- Directed by: Arik Kaplun
- Written by: Arik Kaplun Simon Vinokur
- Produced by: Anat Bikel Moshe Levinson Marek Rozenbaum Uri Sabag
- Starring: Evelyn Kaplun Nir Levy Shmil Ben Ari Mosko Alkalai Dalia Friedland
- Cinematography: Valentin Belonogov
- Edited by: Einat Glaser-Zarhin
- Music by: Avi Benjamin
- Distributed by: Friends of Film (U.S.)
- Release date: November 4, 1999 (Israel);
- Running time: 90 minutes
- Country: Israel
- Languages: Hebrew Russian

= Yana's Friends =

Yana's Friends (החברים של יאנה) is a 1999 Israeli film directed by Arik Kaplun. script editor: Savi Gabizon. Critically acclaimed, it won 10 Israeli Academy Awards including the Ophir Award for Best Picture.

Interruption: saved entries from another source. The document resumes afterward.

/-- R95, R96, R98, R207 to R209, R216, R228: a link record moves NXT to its target uncounted, nil is counted and has
no other effect, and so is a link with a zero trip count; in the MX either waits for its stamp. A record of the QZ,
the CP or the FI that reaches the head of its queue fixes its bases, counts and rounding mode and does its first unit
in that step; one with a zero trip count retires without effect, and one that breaks a check faults. A quantisation
record under way writes the codes of one group, raises its flags, and retires with its last group. R45, R59 to R61:
what a group of a quantisation record is made of: its elements are read and its codes written in their places, packed;
the scale of a block follows its largest magnitude by FLOOR or FIT, and is 0xFF where an element is not finite; codes
are the values divided by the scale and rounded once, and a maximum is taken of the magnitudes. Of this the model
chose, and the manual does not state: the trip counts of a link record, and a stamped nil, the flags of a NaN operand,
the sign of a zero sum, and the QZ in the skid (assumption log 16, 20, 29, 32, 136, 138). -/
def Obligations.LinkNilAndQuantisationRecords : Prop :=
  ((∀ (s : State) (r : Rec) (run : Run), run.started = false → (s.focus.eng ≠ 0 → r.stamp = 0#40) → s.myEng.away = none →
    let trips := tripCounts r s.me s.focus.eng
    let counted : Out := .next (s.onEng fun e => { e with
      nxt := if run.single then e.nxt else e.nxt + 64#64, run := none, csn := e.csn + 1 })
    let target := BitVec.ofNat 64 r.od0.toNat
    let now := s.tcc s.focus.tile
    let later : Out := .next (s.onEng fun e => { e with run := some { run with
      started := true, trips := trips, stamp := r.stamp, late := false, due := now + (r.stamp - now.setWidth 40).setWidth 64 } })
    (s.AtHead (.nil r) run → (Instr.nil r).wellFormed = true →
      (r.stamp = 0#40 → exec (.nil r) s = counted) ∧
      (r.stamp ≠ 0#40 → (dueOf now r.stamp).2 = false → exec (.nil r) s = later)) ∧
    (s.AtHead (.linkRecord r) run → (Instr.linkRecord r).wellFormed = true →
      (0 ∈ trips → r.stamp = 0#40 → exec (.linkRecord r) s = counted) ∧
      (0 ∉ trips → s.OwnLine target →
        (r.stamp = 0#40 → exec (.linkRecord r) s = .next (s.onEng fun e => { e with nxt := target, run := none })) ∧
        (r.stamp ≠ 0#40 → (dueOf now r.stamp).2 = false → exec (.linkRecord r) s = later)) ∧
      (0 ∉ trips → ∀ c, s.PointerFault target 0 64 c →
        exec (.linkRecord r) s = .next (engineFaultAt s c target)))) ∧
  (∀ (s : State) (r : Rec), ∀ x ∈ [(Instr.qscl r, [(0, 16), (1, 16), (2, 1)]), (.qpak r, [(0, 16), (1, 16), (3, 1)]),
      (.qdeq r, [(0, 16), (1, 16), (3, 1)]), (.qcvt r, [(0, 16), (1, 16)]), (.qamx r, [(0, 16), (1, 4)]),
      (.copy r, [(0, 16), (1, 16)]), (.gath r, [(0, 16), (1, 16), (2, 4)]), (.scat r, [(0, 16), (1, 16), (2, 4)]),
      (.fill r, [(1, 16)]), (.fsnd r, [(0, 16)]), (.fsig r, []), (.fdrp r, [])],
    let i : Instr := x.1
    let ops : List (Nat × Nat) := x.2
    let eng := s.focus.eng
    let ptr : Nat → W64 := fun k => s.me.btReg (descBt ([r.od0, r.od1, r.od2, r.od3].getD k 0))
    let off : Nat → Nat := fun k => descOff ([r.od0, r.od1, r.od2, r.od3].getD k 0)
    ∀ run, s.AtHead i run → run.started = false →
      (s.Starts i r ops run →
        exec i s = exec i (s.onEng fun e => { e with run := some (run.resolved r s.me eng) })) ∧
      (i.wellFormed = false ∨ recEngine i ≠ some eng ∨ r.stamp ≠ 0#40 →
        exec i s = .next (engineFaultAt s 0x01 run.addr)) ∧
      (i.wellFormed = true → recEngine i = some eng → r.stamp = 0#40 →
        (0 ∈ tripCounts r s.me eng → exec i s = .next s.retireRecord) ∧
        (0 ∉ tripCounts r s.me eng → ∀ pre o post c, ops = pre ++ o :: post →
          (∀ y ∈ pre, ptrFault s.focus.tile (engineReach eng) (ptr y.1) (off y.1) y.2 = none) →
          ptrFault s.focus.tile (engineReach eng) (ptr o.1) (off o.1) o.2 = some c →
          exec i s = .next (engineFaultAt s c (elemPtr (ptr o.1) (off o.1)))))) ∧
  ∀ (s s1 s2 : State) (i : Instr) (r : Rec) (run : Run) (ws : List (W64 × Int × List W8)) (fl : Flags),
    i = .qscl r ∨ i = .qpak r ∨ i = .qdeq r ∨ i = .qcvt r ∨ i = .qamx r →
    s.AtHead i run → run.started = true →
    ((∀ x ∈ qzAccesses i r run, s.regionBad x = false) → qzGroup s i r run = .ok (ws, fl, s1) →
      State.ewrites ws s1 = .ok s2 →
      exec i s = .next ((s2.onMe fun t => t.raise fl).unitDone run (points run.trips))) ∧
    (∀ pre x post, qzAccesses i r run = pre ++ x :: post → (∀ y ∈ pre, s.regionBad y = false) → s.regionBad x = true →
      exec i s = .next (engineFaultAt s 0x06 (elemPtr x.1 x.2.1)))) ∧
  (let val : Machine.Num → ℚ := fun x => match x with
      | .fin n m e _ => (if n = true then -(m : ℚ) else m) * 2 ^ e
      | _ => 0
   let finite : Machine.Num → Prop := fun x => ∃ n m e, x = .fin n m e false
   (∀ (fit : Bool) (fmt : Nat) (l : List Machine.Num), fmt = 7 ∨ fmt = 8 →
     let top : ℚ := if fmt = 7 then 7 else 6
     ((∃ x ∈ l, x.isFinite = false) → blockScale fit fmt l = 0xFF) ∧
     ((∀ x ∈ l, finite x) →
       ((∀ x ∈ l, val x = 0) → blockScale fit fmt l = 0) ∧
       ∀ e : ℤ,
         (if fit = true then (∀ x ∈ l, |val x| ≤ top * 2 ^ e) ∧ ∃ x ∈ l, top * 2 ^ (e - 1) < |val x|
           else (∀ x ∈ l, |val x| < 2 ^ (e + 3)) ∧ ∃ x ∈ l, 2 ^ (e + 2) ≤ |val x|) →
         (blockScale fit fmt l : ℤ) = max (-127) (min 127 e) + 127)) ∧
   (∀ (fmt mode sc : Nat) (seed : W32) (v : Machine.Num), fmt = 7 ∨ fmt = 8 →
     convBlock fmt mode seed 0xFF v = (0, fIV) ∧
     (sc ≠ 0xFF → ∃ q, (finite v → finite q ∧ val q = val v * 2 ^ (127 - (sc : ℤ))) ∧ (v.isFinite = false → q = v) ∧
       convBlock fmt mode seed sc v = if fmt = 7 then convI4 mode seed q else convFF ffF4 mode true seed q)) ∧
   ∀ (v : Machine.Num) (seed : W32) (k : ℤ), finite v → |val v - k| < 1 / 2 ∨ (|val v - k| = 1 / 2 ∧ k % 2 = 0) →
     ((convI4 0 seed v).1 : ℤ) = (max (-8) (min 7 k)) % 16) ∧
  (∀ (w : Nat) (cs : List Nat),
    (w = 4 → cs.length % 2 = 0 → ∀ k, 2 * k + 1 < cs.length →
      ((packCodes w cs).getD k 0).toNat = cs.getD (2 * k) 0 % 16 + 16 * (cs.getD (2 * k + 1) 0 % 16)) ∧
    (w = 8 ∨ w = 16 ∨ w = 32 → ∀ k, k < cs.length →
      natOfBytes (((packCodes w cs).drop (k * (w / 8))).take (w / 8)) = cs.getD k 0 % 2 ^ w)) ∧
  (∀ (s : State) (p : W64) (d : Int) (g fmt : Nat),
    let w := fmtWidth fmt
    (w = 4 → g % 2 = 0 → ∀ v s', s.eread p d (g / 2) = .ok (v, s') → ∃ l, readGroup s p d g fmt = .ok (l, s') ∧
      l.length = g ∧ ∀ e, e < g → l.getD e 0 = v / 16 ^ e % 16) ∧
    (w ≠ 4 → readGroup s p d g fmt = State.ereads p (w / 8) ((List.range g).map fun e => d + (e * (w / 8) : Nat)) s)) ∧
  ∀ (s s1 : State) (r : Rec) (run : Run) (l : List Nat),
    let src := r.fmt0.toNat
    let dst := r.fmt1.toNat
    let w := fmtWidth dst
    let n := run.prog
    let d0 := descDisp r.od0 run.trips n
    let d1 := descDisp r.od1 run.trips n
    let fl : List (Nat × Flags) → Flags := fun cs => cs.foldl (fun a x => a ||| x.2) f0
    let put : List (Nat × Flags) → List (W64 × Int × List W8) := fun cs =>
      if w = 4 then [(run.base 1, d1, packCodes 4 (cs.map (·.1)))]
      else (List.zip (List.range cs.length) cs).map fun x => (run.base 1, d1 + (x.1 * (w / 8) : Nat), bytesOf (w / 8) x.2.1)
    (readGroup s (run.base 0) d0 32 src = .ok (l, s1) →
      (let vs := l.map (widenVal src false 127)
       let sc := blockScale r.opx dst vs
       let cs := vs.map (convBlock dst run.rm run.seed sc)
       qzGroup s (.qscl r) r run = .ok (put cs ++ [(run.base 2, ((descOff r.od2 + n : Nat) : Int), bytesOf 1 sc)], fl cs, s1)) ∧
      ∀ sc s2, s1.eread (run.base 3) (descOff r.od3 + n : Nat) 1 = .ok (sc, s2) →
        (let cs := l.map fun c => convBlock dst run.rm run.seed sc (widenVal src false 127 c)
         qzGroup s (.qpak r) r run = .ok (put cs, fl cs, s2)) ∧
        (let cs := l.map fun c =>
            let v := widenLane src false sc c
            let o := conv dst run.rm false false run.seed (ofF32 v.1)
            (o.1, v.2 ||| o.2)
         qzGroup s (.qdeq r) r run = .ok (put cs, fl cs, s2))) ∧
    (readGroup s (run.base 0) d0 64 src = .ok (l, s1) →
      (let cs := l.map fun c => conv dst run.rm r.x r.sat run.seed (widenVal src r.x 127 c)
       qzGroup s (.qcvt r) r run = .ok (put cs, fl cs, s1)) ∧
      qzGroup s (.qamx r) r run = .ok ([(run.base 1, ((descOff r.od1 + 4 * n : Nat) : Int), bytesOf 4
        (l.foldl (fun a c => fmax a ((widenLane src false 127 c).1 &&& 0x7FFFFFFF#32)) 0#32).toNat)], f0, s1))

It also won the Crystal Globe at the 34th Karlovy Vary International Film Festival in 1999. The film has a very rare 100% rating on the film website Rotten Tomatoes based on 30 reviews, with an average rating of 7.16/10. The site's consensus reads: "A heartwarming movie that handles some weighty subjects with humor".

== Plot ==
The story follows two Russian immigrant families living in the same building as Eli (portrayed by Nir Levy), a film student preparing to leave Israel to pursue his studies in New York.

One of the families consists of Yana (portrayed by Evelyn Kaplun) and her husband, Fima (portrayed by Israel Demidov), who are also Eli's roommates. At the start of the film, Fima abruptly abandons Yana, fleeing to Russia and leaving her pregnant and burdened with his debts. As Yana struggles to navigate her new reality, a romance gradually develops between her and Eli, unfolding against the tense backdrop of the First Gulf War.

The second family includes Elik (portrayed by Vladimir Fridman) and Mila (portrayed by Lena Sakhnova), their infant son, and Mila's paralyzed grandfather, Yitzhak. Facing financial difficulties, Elik and Mila send Yitzhak—adorned with his wartime medals—to beg for money near a street musician named Yuri (portrayed by Shamil Ben Ari). Elik believes that Yitzhak will receive more donations from people passing by positioning himself among musicians, as he appears to be one of them.

Meanwhile, an old romance rekindles between Yitzhak and the building’s landlord, Rosa (portrayed by Dahlia Friedland).

As the film progresses, the characters' seemingly separate paths intersect in unexpected and deeply moving ways, revealing the shared struggles, hopes, and resilience of immigrants forging new lives in Israel.

== Cast ==

- Evelyn Kaplun as Yana
- Nir Levi as Eli
- Shmil Ben Ari as Yuri
- Mosko Alkalai as Yitzhak
- Dalia Friedland as Rosa
- Vladimir Friedman as Alik
- Israel Damidov as Pima
- Dina Doron as Luba
- Lena Sachanova as Mila
- Jenya Fisher as Adik
- Anna Finshtein as Mia
- Evyatar Lazar as Daniel
- Lucy Dubinchik as Yuri’s daughter

== Rewards ==
In the year of its release, the film competed in the Ophir Awards and won ten categories, including cinematography, directing, editing, screenplay, acting (for Evelyn Kaplun, Nir Levi, Mosko Alkalai, and Dalia Friedland), and Best Film of 1999.

The film achieved immense success in Israel and internationally, winning special awards at the Jerusalem Film Festival, in Portugal, the "Crystal Globe" award at the Karlovy Vary Film Festival in the Czech Republic, and awards in Montpellier, the United States, Italy, Russia, and the Philippines. It also participated in festivals in France, China, Canada, and Germany, and was distributed in the United States and Europe after its awards.